Requirement ::
Give the data again exactly, stopping after the "some (match l with" line.

══════════

-- ==== Sys2Proof/Machine/Dispatch.lean ====
section
/-! DEFINITION. The meaning of each command, one arm per constructor of Instr. -/

namespace Sys2Proof.Machine

def exec (i : Instr) (s : State) : Host.Outcome State Fault Refusal :=
  match i with
  | .reset => Sys2Proof.Machine.execReset s
  | .feed b => Sys2Proof.Machine.execFeed b s
  | .crcSeed => Sys2Proof.Machine.execCrcSeed s
  | .crcLoad v => Sys2Proof.Machine.execCrcLoad v s
  | .crcByte b => Sys2Proof.Machine.execCrcByte b s
  | .crcSalt id => Sys2Proof.Machine.execCrcSalt id s
  | .lookup id => Sys2Proof.Machine.execLookup id s
  | .sendHb seq sysid compid => Sys2Proof.Machine.execSendHb seq sysid compid s

end Sys2Proof.Machine
end

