-- ==== Sys2Proof/Machine/Assembler.lean ====
section
/-! DEFINITION. The assembler syntax of 30_encoding.md R75: the commands a line stands for, and the reading of a line's
characters. DESIGN CHOICE (log entry 11, safe): what R75 leaves open of the characters (blanks around an operand, the
letters of a hexadecimal digit) is fixed here; nothing in the block reads it. -/

namespace Sys2Proof.Machine

/-- The commands of a line; none where the line is an assembly error (R75). -/
def assemble (l : AsmLine) : Option (List Instr) :=
  if l.wellFormed then
    some (match l with
      | .reset => [.reset]
      | .feed b => [.feed (BitVec.ofNat 8 b)]
      | .crcSeed => [.crcSeed]
      | .crcLoad v => [.crcLoad (BitVec.ofNat 16 v)]
      | .crcByte b => [.crcByte (BitVec.ofNat 8 b)]
      | .crcSalt id => [.crcSalt (BitVec.ofNat 24 id)]
      | .lookup id => [.lookup (BitVec.ofNat 24 id)]
      | .sendHb seq sysid compid => [.sendHb (BitVec.ofNat 8 seq) (BitVec.ofNat 8 sysid) (BitVec.ofNat 8 compid)]
      | .feeds bs => bs.map (fun b => .feed (BitVec.ofNat 8 b))
      | .crcBuf bs => bs.map (fun b => .crcByte (BitVec.ofNat 8 b)))
  else none

/-- The value of a digit in base 10 or 16. -/
def digitValue (base : Nat) (c : Char) : Option Nat :=
  let n := c.toNat
  if 48 ≤ n ∧ n ≤ 57 then some (n - 48)
  else if base = 16 ∧ 65 ≤ n ∧ n ≤ 70 then some (n - 55)
  else if base = 16 ∧ 97 ≤ n ∧ n ≤ 102 then some (n - 87)
  else none

/-- The number a run of digits stands for, from a running value. -/
def digitsValue (base : Nat) : List Char → Nat → Option Nat
  | [], acc => some acc
  | c :: cs, acc => (digitValue base c).bind (fun d => digitsValue base cs (acc * base + d))

/-- A number, decimal or 0x hexadecimal (R75), with at least one digit. -/
def readNumber : List Char → Option Nat
  | '0' :: 'x' :: d :: ds => digitsValue 16 (d :: ds) 0
  | d :: ds => digitsValue 10 (d :: ds) 0
  | [] => none

/-- The characters without the blanks before and after them. -/
def trimBlanks (cs : List Char) : List Char :=
  ((cs.dropWhile (· == ' ')).reverse.dropWhile (· == ' ')).reverse

/-- The pieces between commas. -/
def splitCommas : List Char → List (List Char)
  | [] => [[]]
  | c :: cs =>
    if c = ',' then [] :: splitCommas cs
    else match splitCommas cs with
      | [] => [[c]]
      | t :: ts => (c :: t) :: ts

/-- The operands after a mnemonic: none at all, or numbers separated by commas (R75). -/
def readOperands (cs : List Char) : Option (List Nat) :=
  if (trimBlanks cs).isEmpty then some [] else (splitCommas cs).mapM (fun t => readNumber (trimBlanks t))

/-- The line of a mnemonic and its operands, where the mnemonic takes that many (R75). -/
def lineOf (mnemonic : List Char) (operands : List Nat) : Option AsmLine :=
  if mnemonic = ['R', 'E', 'S', 'E', 'T'] then
    if operands.isEmpty then some .reset else none
  else if mnemonic = ['F', 'E', 'E', 'D'] then
    match operands with
    | [b] => some (.feed b)
    | _ => none
  else if mnemonic = ['C', 'R', 'C', '_', 'S', 'E', 'E', 'D'] then
    if operands.isEmpty then some .crcSeed else none
  else if mnemonic = ['C', 'R', 'C', '_', 'L', 'O', 'A', 'D'] then
    match operands with
    | [v] => some (.crcLoad v)
    | _ => none
  else if mnemonic = ['C', 'R', 'C', '_', 'B', 'Y', 'T', 'E'] then
    match operands with
    | [b] => some (.crcByte b)
    | _ => none
  else if mnemonic = ['C', 'R', 'C', '_', 'S', 'A', 'L', 'T'] then
    match operands with
    | [id] => some (.crcSalt id)
    | _ => none
  else if mnemonic = ['L', 'O', 'O', 'K', 'U', 'P'] then
    match operands with
    | [id] => some (.lookup id)
    | _ => none
  else if mnemonic = ['S', 'E', 'N', 'D', '_', 'H', 'B'] then
    match operands with
    | [seq, sysid, compid] => some (.sendHb seq sysid compid)
    | _ => none
  else if mnemonic = ['F', 'E', 'E', 'D', 'S'] then some (.feeds operands)
  else if mnemonic = ['C', 'R', 'C', '_', 'B', 'U', 'F'] then some (.crcBuf operands)
  else none

/-- The line a run of characters writes: the mnemonic up to the first blank, then its operands (R75). -/
def readLine (cs : List Char) : Option AsmLine :=
  let line := trimBlanks cs
  (readOperands (line.dropWhile (· != ' '))).bind (lineOf (line.takeWhile (· != ' ')))

end Sys2Proof.Machine
end

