/-- R174, with its encoding (D3) and the register it writes (D8): the salt of a registered identifier is folded into the
accumulator, an unregistered one leaves it; nothing else changes; with found = 1 the accumulator is that of CRC_BYTE
of the salt. -/
def Obligations.CrcSaltFoldsARegisteredSalt : Prop :=
  (∀ id : MsgId, decode (0x50000000 ||| id.setWidth 32) = .ok (.crcSalt id))
    ∧ (∀ w : CmdWord, (w >>> 28).toNat = 5 → (w >>> 24).toNat % 2 ^ 4 ≠ 0 → ∃ e, decode w = .error e)
    ∧ (∀ (id : MsgId) (x : Byte) (s : State), s.cfg.registry.lookup id = some x → exec (.crcSalt id) s
      = .next { s with
          crcAcc := crcStep s.crcAcc x
          responses := s.responses ++ [⟨.ok, none, some (crcStep s.crcAcc x), some true, some x⟩] })
    ∧ (∀ (id : MsgId) (s : State), s.cfg.registry.lookup id = none → exec (.crcSalt id) s
      = .next { s with responses := s.responses ++ [⟨.ok, none, some s.crcAcc, some false, none⟩] })
    ∧ ∀ (id : MsgId) (x : Byte) (s t u : State), s.cfg.registry.lookup id = some x →
      exec (.crcSalt id) s = .next t → exec (.crcByte x) s = .next u → t.crcAcc = u.crcAcc

/-! ## Parser: the two commands -/

/-- R120: FEED b performs one parse_step and answers OK with its message, whatever the byte, the phase and the state; no other
part of the state changes; a word of operation 1 with a bit of 27:8 set is illegal. -/
def Obligations.FeedParsesOneByte : Prop :=
  (∀ b : Byte, decode (0x10000000 ||| b.setWidth 32) = .ok (.feed b))
    ∧ (∀ w : CmdWord, (w >>> 28).toNat = 1 → (w >>> 8).toNat % 2 ^ 20 ≠ 0 → ∃ e, decode w = .error e)
    ∧ ∀ (b : Byte) (s : State), exec (.feed b) s
      = .next { s with
          parser := (parseStep s.cfg s.parser b).1
          responses := s.responses ++ [⟨.ok, (parseStep s.cfg s.parser b).2, none, none, none⟩] }

/-- No sequence of bytes makes FEED report an error: the run goes through and every answer has status OK, in every state
(41_parser.md section 4). -/
def Obligations.FeedsNeverReportAnError : Prop :=
  ∀ (bs : List Byte) (s : State), ∃ (t : State) (ms : List (Option Message)),
    runCommands (bs.map .feed) s = .next t
      ∧ ms.length = bs.length
      ∧ t = { s with parser := t.parser, responses := s.responses ++ ms.map feedResponse }

/-- R122 (RESET does not write the accumulator: D29): every parser field gets its reset value, nothing else changes, and a parser
that meets the invariant and is in WaitSync stays as it is; every other word of operation 0 is illegal. -/
def Obligations.ResetReinitializesTheParser : Prop :=
  decode 0x00000000 = .ok .reset
    ∧ (∀ w : CmdWord, (w >>> 28).toNat = 0 → w ≠ 0 → ∃ e, decode w = .error e)
    ∧ (∀ s : State, exec .reset s
      = .next { s with
          parser := ⟨.waitSync, false, 5, Vector.replicate 9 0, 0, 0, List.replicate s.cfg.payloadCap.toNat 0, 0, 0, false, 0, 0⟩
          responses := s.responses ++ [⟨.ok, none, none, none, none⟩] })
    ∧ ∀ s t : State, s.parser.Inv s.cfg → s.parser.phase = .waitSync → exec .reset s = .next t → t.parser = s.parser

/-! ## Parser: the phases -/

/-- R125 and R126: in WaitSync a sync byte selects the version and opens a header, any other byte changes nothing; each
answers None. -/
def Obligations.WaitSyncFindsTheSyncByte : Prop :=
  ∀ (s : State) (b : Byte), s.parser.phase = .waitSync →
    exec (.feed b) s = .next { s with
      parser :=
        if b = 0xFD then { s.parser with v2 := true, hdrLen := 9, hdrIdx := 0, phase := .header }
        else if b = 0xFE then { s.parser with v2 := false, hdrLen := 5, hdrIdx := 0, phase := .header }
        else s.parser
      responses := s.responses ++ [feedResponse none] }
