/-- The header, complete and within the capacity, with no payload yet. -/
theorem holds_of_header (hpay : p.pay.length = cfg.payloadCap.toNat) (hv : p.v2 = v2)
    (hlen : p.hdrLen.toNat = headerLength v2) (hbytes : p.hdr.toList.take (headerLength v2) = hs)
    (hfits : ¬ cfg.payloadCap < lenField p) (phase : Phase) :
    Parser.Holds cfg { readSignedFlag { p with payLen := lenField p } with payIdx := 0, phase := phase } ⟨v2, hs, []⟩ := by
  have hlenField : lenField p = (HeldFrame.mk v2 hs []).len := lenField_eq_getD hbytes
  have hincompat : incompatField p = hs.getD 1 0 :=
    hdr_getElem_eq_getD hbytes (lt_headerLength (by decide) v2) (by decide)
  have hsigned : (p.v2 && (incompatField p).getLsbD 0) = (HeldFrame.mk v2 hs []).signed := by
    rw [hv, hincompat]
    rfl
  rw [readSignedFlag_eq]
  exact ⟨hpay, hv, hlen, hbytes, hlenField, hlenField ▸ Nat.not_lt.mp hfits, hsigned, rfl, rfl⟩

theorem completeHeader_shows (hpay : p.pay.length = cfg.payloadCap.toNat) (hv : p.v2 = v2)
    (hlen : p.hdrLen.toNat = headerLength v2) (hfull : hs.length = headerLength v2)
    (hbytes : p.hdr.toList.take (headerLength v2) = hs) : (completeHeader cfg p).Shows cfg (.afterHeader cfg v2 hs) := by
  rw [Progress.afterHeader, if_neg hfull.not_lt, ← lenField_eq_getD hbytes]
  by_cases hover : cfg.payloadCap.toNat < (lenField p).toNat
  · rw [completeHeader_oversize hover, if_pos hover]
    exact ⟨rfl, List.length_replicate⟩
  · have hholds := holds_of_header hpay hv hlen hbytes hover
    have hlenField : (HeldFrame.mk v2 hs []).len = lenField p := (lenField_eq_getD hbytes).symm
    rw [completeHeader_fits hover, if_neg hover, Progress.afterPayload, hlenField]
    by_cases hzero : lenField p = 0
    · have hwhole : (HeldFrame.mk v2 hs []).payload.length = (HeldFrame.mk v2 hs []).len.toNat := by
        rw [hlenField, hzero]
        rfl
      rw [if_pos hzero, if_neg (hlenField ▸ hwhole.not_lt)]
      exact ⟨rfl, hholds _, hwhole⟩
    · have hpos : (HeldFrame.mk v2 hs []).payload.length < (lenField p).toNat := byte_pos_iff.mpr hzero
      rw [if_neg hzero, if_pos hpos]
      exact ⟨rfl, hholds _, hlenField ▸ hpos⟩

theorem stepHeader_shows (hp : p.phase = .header) (hpay : p.pay.length = cfg.payloadCap.toNat) (h : p.HoldsHeader v2 hs) :
    (stepHeader cfg p b).Shows cfg (.afterHeader cfg v2 (hs ++ [b])) := by
  by_cases hfull : (hs ++ [b]).length = headerLength v2
  · rw [stepHeader_last ((h.last_iff b).mpr hfull)]
    exact completeHeader_shows hpay h.version h.hdrLen hfull (hfull ▸ appendHeader_take h)
  · have hmore := h.more_of_not_full hfull
    rw [stepHeader_within (mt (h.last_iff b).mp hfull), Progress.afterHeader, if_pos hmore]
    exact ⟨hp, hpay, appendHeader_holds h hmore⟩
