-- ==== Sys2Proof/Syntax.lean ====
section
/-! DEFINITION. The ten commands of 30_encoding.md R83, one constructor a row of spec/opcode_table.json, and their
mnemonics (R87, R89). Operands are the 13-bit immediates of R82. -/

namespace Sys2Proof

/-- The command set (R83, R246). -/
inductive Instr where
  /-- `GF.MUL a, b` (R110). -/
  | gfMul (a b : BitVec 13)
  /-- `GF.INV a` (R111). -/
  | gfInv (a : BitVec 13)
  /-- `GF.BITREV a` (R112). -/
  | gfBitrev (a : BitVec 13)
  /-- `SK.LOADG` (R142). -/
  | skLoadg
  /-- `SUP.GEN` (R126). -/
  | supGen
  /-- `ROOT.EVAL` (R146). -/
  | rootEval
  /-- `MAT.BUILD` (R165). -/
  | matBuild
  /-- `RED.RUN` (R190). -/
  | redRun
  /-- `PK.SER` (R212). -/
  | pkSer
  /-- `PK.GEN` (R215). -/
  | pkGen
  deriving DecidableEq, Repr

/-- The operations of R83, without operands. -/
inductive Opcode where
  | gfMul | gfInv | gfBitrev | skLoadg | supGen | rootEval | matBuild | redRun | pkSer | pkGen
  deriving DecidableEq, Repr

/-- The operation of a command. -/
def Instr.opcode : Instr → Opcode
  | .gfMul _ _ => .gfMul
  | .gfInv _ => .gfInv
  | .gfBitrev _ => .gfBitrev
  | .skLoadg => .skLoadg
  | .supGen => .supGen
  | .rootEval => .rootEval
  | .matBuild => .matBuild
  | .redRun => .redRun
  | .pkSer => .pkSer
  | .pkGen => .pkGen

/-- The mnemonics: upper case with one dot (R87). -/
def Opcode.mnemonic : Opcode → String
  | .gfMul => "GF.MUL"
  | .gfInv => "GF.INV"
  | .gfBitrev => "GF.BITREV"
  | .skLoadg => "SK.LOADG"
  | .supGen => "SUP.GEN"
  | .rootEval => "ROOT.EVAL"
  | .matBuild => "MAT.BUILD"
  | .redRun => "RED.RUN"
  | .pkSer => "PK.SER"
  | .pkGen => "PK.GEN"

/-- The operands of a command in the order of R87, as numbers. -/
def Instr.operands : Instr → List Nat
  | .gfMul a b => [a.toNat, b.toNat]
  | .gfInv a => [a.toNat]
  | .gfBitrev a => [a.toNat]
  | .skLoadg => []
  | .supGen => []
  | .rootEval => []
  | .matBuild => []
  | .redRun => []
  | .pkSer => []
  | .pkGen => []

/-- A line of assembler after its text is split (R87): a mnemonic and its operands as the numbers written. -/
structure AsmLine where
  mnemonic : String
  operands : List Nat
  deriving DecidableEq, Repr

end Sys2Proof
end

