-- ==== Sys2Proof/Machine/Flags.lean ====
section
/-! DEFINITION. The one flag, FAIL, and the register STATUS that shows it (10_state.md R30 to R32). -/

namespace Sys2Proof.Machine

/-- `sext_32(f)`: one bit copied to 32 (00_scope.md R12, 10_state.md R31). -/
def sext32 (f : Bool) : Word := (BitVec.ofBool f).signExtend 32

/-- The flag FAIL, read from STATUS (10_state.md R31). -/
def State.fail (s : State) : Bool := s.status.getLsbD 0

/-- `FAIL <- f`, so `STATUS <- sext_32(f)` (10_state.md R31, R32). -/
def State.setFail (s : State) (f : Bool) : State := { s with status := sext32 f }

end Sys2Proof.Machine
end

══════════

Task result ::
-- ==== Sys2Proof/Machine/Dispatch.lean ====
section
/-! DEFINITION. The meaning of each command, one arm per constructor of Instr. -/

namespace Sys2Proof.Machine

def exec (i : Instr) (s : State) : Host.Outcome State Fault Refusal :=
  match i with
  | .reset => Sys2Proof.Machine.execReset s
  | .feed b => Sys2Proof.Machine.execFeed b s
  | .crcSeed => Sys2Proof.Machine.execCrcSeed s
  | .crcLoad v => Sys2Proof.Machine.execCrcLoad v s
  | .crcByte b => Sys2Proof.Machine.execCrcByte b s
  | .crcSalt id => Sys2Proof.Machine.execCrcSalt id s
  | .lookup id => Sys2Proof.Machine.execLookup id s
  | .sendHb seq sysid compid => Sys2Proof.Machine.execSendHb seq sysid compid s

end Sys2Proof.Machine
end

-- ==== Sys2Proof/Machine/Assembler.lean ====
section
/-! DEFINITION. The assembler syntax of 30_encoding.md R75: the commands a line stands for, and the reading of a line's
characters. DESIGN CHOICE (log entry 11, safe): what R75 leaves open of the characters (blanks around an operand, the
letters of a hexadecimal digit) is fixed here; nothing in the block reads it. -/

namespace Sys2Proof.Machine

/-- The commands of a line; none where the line is an assembly error (R75). -/
def assemble (l : AsmLine) : Option (List Instr) :=
  if l.wellFormed then
    some (match l with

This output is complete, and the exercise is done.